## Description of the task
Report every line of the records below that contains the word "volX".

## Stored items
-*-*-
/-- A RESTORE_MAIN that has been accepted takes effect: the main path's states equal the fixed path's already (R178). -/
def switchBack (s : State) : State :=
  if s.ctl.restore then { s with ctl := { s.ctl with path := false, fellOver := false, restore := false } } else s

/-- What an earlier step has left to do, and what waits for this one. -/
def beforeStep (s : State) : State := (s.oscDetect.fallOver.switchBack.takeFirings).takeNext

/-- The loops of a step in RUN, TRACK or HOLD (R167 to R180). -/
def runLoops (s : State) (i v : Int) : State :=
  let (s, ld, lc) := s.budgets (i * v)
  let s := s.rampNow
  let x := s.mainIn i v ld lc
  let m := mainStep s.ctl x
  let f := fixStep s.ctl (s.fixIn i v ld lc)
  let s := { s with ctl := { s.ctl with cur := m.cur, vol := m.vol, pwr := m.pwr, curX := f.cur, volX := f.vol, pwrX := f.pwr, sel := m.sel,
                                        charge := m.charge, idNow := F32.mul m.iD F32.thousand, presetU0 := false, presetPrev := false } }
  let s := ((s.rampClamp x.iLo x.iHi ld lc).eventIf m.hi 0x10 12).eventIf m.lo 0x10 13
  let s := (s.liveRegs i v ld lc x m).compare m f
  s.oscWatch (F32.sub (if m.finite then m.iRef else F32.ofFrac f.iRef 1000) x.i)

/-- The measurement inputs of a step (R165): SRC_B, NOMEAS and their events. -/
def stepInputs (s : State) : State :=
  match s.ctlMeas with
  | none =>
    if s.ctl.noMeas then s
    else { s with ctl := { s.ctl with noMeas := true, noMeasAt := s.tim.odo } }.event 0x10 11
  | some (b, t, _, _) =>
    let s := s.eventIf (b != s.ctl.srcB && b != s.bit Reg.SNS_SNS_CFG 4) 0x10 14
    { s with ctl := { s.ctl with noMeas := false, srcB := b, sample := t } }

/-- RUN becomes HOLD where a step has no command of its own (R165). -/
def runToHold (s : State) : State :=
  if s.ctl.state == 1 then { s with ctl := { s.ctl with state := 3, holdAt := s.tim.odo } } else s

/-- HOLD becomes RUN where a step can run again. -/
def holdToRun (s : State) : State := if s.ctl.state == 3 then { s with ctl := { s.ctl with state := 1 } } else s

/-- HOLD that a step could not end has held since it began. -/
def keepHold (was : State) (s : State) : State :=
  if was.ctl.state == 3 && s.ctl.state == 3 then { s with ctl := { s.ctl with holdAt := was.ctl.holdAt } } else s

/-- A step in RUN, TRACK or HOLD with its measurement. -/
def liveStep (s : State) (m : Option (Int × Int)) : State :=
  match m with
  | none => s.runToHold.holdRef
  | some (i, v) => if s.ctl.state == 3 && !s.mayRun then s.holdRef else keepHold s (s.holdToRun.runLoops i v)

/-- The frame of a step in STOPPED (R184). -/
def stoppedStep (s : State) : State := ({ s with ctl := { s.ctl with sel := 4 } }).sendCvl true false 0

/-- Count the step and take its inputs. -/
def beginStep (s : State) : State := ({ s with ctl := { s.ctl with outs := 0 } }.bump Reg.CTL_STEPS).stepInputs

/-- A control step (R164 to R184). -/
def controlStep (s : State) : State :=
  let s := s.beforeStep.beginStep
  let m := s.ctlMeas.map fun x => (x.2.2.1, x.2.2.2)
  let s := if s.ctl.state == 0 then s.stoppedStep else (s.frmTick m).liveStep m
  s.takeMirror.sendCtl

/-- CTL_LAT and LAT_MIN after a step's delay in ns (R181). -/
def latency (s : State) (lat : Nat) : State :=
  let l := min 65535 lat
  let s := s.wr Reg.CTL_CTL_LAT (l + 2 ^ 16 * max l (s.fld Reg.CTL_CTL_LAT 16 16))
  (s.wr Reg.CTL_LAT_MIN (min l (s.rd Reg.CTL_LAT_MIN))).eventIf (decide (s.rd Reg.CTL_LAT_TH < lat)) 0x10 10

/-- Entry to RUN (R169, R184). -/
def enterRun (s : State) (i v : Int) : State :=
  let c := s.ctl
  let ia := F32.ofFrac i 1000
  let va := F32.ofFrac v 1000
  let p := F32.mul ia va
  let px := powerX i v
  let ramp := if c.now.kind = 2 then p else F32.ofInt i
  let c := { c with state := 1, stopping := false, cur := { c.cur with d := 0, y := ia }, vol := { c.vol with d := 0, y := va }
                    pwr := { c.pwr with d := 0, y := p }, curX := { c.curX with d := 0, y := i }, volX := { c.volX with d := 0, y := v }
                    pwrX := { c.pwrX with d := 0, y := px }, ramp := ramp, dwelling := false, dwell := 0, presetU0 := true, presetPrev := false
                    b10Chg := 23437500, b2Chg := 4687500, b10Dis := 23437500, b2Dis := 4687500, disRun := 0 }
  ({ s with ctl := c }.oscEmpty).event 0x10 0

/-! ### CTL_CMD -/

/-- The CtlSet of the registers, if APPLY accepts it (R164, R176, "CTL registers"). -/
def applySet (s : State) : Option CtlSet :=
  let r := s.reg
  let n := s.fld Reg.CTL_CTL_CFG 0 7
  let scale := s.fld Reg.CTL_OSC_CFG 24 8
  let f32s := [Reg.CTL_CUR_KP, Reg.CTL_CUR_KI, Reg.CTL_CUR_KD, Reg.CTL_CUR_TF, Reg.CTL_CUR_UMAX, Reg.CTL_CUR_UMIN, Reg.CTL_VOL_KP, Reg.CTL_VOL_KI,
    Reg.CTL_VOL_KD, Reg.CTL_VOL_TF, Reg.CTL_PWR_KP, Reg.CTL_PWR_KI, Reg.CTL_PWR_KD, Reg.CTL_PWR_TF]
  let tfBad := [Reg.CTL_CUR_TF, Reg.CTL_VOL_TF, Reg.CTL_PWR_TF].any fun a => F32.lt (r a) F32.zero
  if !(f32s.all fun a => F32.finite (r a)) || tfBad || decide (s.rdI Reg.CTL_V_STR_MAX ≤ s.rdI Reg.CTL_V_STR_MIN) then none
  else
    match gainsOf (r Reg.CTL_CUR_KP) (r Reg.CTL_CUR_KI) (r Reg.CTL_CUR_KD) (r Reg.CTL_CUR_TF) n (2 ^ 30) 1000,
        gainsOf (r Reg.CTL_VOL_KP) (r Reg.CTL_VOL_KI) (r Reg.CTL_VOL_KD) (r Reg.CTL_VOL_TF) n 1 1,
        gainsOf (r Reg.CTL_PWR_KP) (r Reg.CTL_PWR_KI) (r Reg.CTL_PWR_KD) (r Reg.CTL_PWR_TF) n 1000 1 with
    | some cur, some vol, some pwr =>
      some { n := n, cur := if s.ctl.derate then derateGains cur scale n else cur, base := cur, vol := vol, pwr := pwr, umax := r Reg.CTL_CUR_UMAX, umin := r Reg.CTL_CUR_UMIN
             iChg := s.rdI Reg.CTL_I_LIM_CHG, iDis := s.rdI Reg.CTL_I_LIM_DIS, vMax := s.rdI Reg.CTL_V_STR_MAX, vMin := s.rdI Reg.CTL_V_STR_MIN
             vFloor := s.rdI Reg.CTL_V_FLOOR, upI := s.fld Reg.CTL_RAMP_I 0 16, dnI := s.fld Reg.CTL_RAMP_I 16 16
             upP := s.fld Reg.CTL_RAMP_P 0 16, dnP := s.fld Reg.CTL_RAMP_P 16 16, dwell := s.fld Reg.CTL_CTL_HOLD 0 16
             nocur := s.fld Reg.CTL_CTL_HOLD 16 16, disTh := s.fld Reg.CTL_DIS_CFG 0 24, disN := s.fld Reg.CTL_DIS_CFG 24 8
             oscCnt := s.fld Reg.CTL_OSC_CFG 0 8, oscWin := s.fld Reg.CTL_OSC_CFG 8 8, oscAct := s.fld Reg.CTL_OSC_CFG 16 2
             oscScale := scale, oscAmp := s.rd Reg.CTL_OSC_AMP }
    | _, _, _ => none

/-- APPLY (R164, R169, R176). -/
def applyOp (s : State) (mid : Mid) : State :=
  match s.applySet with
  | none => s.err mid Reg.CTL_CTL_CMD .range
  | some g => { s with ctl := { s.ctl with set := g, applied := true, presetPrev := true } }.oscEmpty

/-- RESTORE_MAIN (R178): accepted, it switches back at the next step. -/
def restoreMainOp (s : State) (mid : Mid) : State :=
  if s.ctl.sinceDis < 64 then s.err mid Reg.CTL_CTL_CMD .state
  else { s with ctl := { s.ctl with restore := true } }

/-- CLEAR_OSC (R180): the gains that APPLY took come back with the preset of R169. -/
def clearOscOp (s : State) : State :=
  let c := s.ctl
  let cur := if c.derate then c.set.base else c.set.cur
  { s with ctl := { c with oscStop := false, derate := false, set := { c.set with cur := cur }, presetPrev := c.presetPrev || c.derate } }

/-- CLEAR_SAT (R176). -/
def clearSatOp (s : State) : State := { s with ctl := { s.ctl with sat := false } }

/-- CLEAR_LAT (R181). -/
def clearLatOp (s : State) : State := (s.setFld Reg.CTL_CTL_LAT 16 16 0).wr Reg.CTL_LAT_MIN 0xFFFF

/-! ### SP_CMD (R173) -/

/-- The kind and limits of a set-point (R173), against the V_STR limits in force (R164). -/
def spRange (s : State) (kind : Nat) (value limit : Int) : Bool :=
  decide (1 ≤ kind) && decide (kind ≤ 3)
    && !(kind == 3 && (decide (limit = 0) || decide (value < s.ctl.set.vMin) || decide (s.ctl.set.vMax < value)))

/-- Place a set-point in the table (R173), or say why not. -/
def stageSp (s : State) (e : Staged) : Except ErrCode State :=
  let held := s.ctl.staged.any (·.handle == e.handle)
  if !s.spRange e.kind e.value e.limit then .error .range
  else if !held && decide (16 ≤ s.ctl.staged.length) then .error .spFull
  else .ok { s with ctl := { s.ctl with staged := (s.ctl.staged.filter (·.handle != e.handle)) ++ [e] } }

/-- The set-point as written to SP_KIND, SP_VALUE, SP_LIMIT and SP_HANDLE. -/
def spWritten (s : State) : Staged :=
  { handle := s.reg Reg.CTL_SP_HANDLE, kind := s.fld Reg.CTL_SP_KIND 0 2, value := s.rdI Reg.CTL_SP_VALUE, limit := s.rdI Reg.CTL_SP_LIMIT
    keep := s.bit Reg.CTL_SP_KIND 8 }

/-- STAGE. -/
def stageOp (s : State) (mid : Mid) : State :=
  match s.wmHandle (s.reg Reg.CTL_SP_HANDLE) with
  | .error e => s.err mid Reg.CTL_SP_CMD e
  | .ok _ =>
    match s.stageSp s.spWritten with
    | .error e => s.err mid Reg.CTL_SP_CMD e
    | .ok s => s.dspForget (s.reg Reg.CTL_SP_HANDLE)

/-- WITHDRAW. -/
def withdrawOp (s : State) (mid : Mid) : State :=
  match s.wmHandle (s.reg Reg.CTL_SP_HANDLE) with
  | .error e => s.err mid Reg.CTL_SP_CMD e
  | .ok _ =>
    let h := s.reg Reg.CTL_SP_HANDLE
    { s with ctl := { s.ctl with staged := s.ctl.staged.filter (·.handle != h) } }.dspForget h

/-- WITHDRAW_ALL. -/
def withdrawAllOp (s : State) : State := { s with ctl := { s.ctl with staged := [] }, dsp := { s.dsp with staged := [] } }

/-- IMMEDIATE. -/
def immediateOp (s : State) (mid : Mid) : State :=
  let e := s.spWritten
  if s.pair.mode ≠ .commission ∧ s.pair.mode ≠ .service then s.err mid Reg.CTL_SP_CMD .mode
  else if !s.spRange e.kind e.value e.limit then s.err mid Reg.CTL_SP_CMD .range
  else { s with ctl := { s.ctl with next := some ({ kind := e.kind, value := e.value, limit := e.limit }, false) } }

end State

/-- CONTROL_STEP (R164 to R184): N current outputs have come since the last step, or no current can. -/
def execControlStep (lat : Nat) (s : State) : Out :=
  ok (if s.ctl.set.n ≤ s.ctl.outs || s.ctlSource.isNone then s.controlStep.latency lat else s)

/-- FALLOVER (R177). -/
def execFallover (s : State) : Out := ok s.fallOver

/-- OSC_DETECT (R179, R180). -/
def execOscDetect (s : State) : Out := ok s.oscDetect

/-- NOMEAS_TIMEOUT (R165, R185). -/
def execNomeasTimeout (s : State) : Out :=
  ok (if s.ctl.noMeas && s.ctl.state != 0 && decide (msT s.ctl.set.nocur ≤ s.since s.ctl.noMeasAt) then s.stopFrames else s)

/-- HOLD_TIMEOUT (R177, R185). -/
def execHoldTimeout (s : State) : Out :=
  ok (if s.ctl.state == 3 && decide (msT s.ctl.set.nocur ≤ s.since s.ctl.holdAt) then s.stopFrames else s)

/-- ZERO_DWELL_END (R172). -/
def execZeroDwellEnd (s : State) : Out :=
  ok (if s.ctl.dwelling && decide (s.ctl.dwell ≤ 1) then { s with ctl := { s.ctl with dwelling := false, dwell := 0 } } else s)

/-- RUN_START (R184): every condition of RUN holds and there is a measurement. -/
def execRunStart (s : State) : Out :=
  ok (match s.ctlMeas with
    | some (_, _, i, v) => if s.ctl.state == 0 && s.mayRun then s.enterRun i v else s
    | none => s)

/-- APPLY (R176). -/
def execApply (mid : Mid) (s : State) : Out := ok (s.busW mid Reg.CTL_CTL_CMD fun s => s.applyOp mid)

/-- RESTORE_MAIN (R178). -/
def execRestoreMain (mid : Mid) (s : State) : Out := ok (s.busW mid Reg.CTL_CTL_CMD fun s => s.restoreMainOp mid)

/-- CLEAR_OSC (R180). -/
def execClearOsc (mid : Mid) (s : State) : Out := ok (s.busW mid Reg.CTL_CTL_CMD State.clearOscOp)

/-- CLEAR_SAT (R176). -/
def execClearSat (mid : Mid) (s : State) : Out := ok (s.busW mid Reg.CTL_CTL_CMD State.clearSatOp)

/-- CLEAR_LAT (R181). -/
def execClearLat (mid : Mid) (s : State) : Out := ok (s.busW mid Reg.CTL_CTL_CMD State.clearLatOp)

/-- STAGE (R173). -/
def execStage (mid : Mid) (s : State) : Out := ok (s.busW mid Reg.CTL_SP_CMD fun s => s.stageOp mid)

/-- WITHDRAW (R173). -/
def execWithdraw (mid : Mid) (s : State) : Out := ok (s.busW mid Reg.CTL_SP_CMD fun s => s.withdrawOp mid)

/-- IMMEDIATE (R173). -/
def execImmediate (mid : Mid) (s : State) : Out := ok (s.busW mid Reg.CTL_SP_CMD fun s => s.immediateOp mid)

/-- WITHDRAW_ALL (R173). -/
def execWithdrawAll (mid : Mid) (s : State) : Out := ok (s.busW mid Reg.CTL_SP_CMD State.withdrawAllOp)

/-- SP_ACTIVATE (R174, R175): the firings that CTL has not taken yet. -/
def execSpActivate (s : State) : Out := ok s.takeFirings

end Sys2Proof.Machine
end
-*-*-
## Result for this task
  let s := { s with ctl := { s.ctl with cur := m.cur, vol := m.vol, pwr := m.pwr, curX := f.cur, volX := f.vol, pwrX := f.pwr, sel := m.sel,
                    pwr := { c.pwr with d := 0, y := p }, curX := { c.curX with d := 0, y := i }, volX := { c.volX with d := 0, y := v }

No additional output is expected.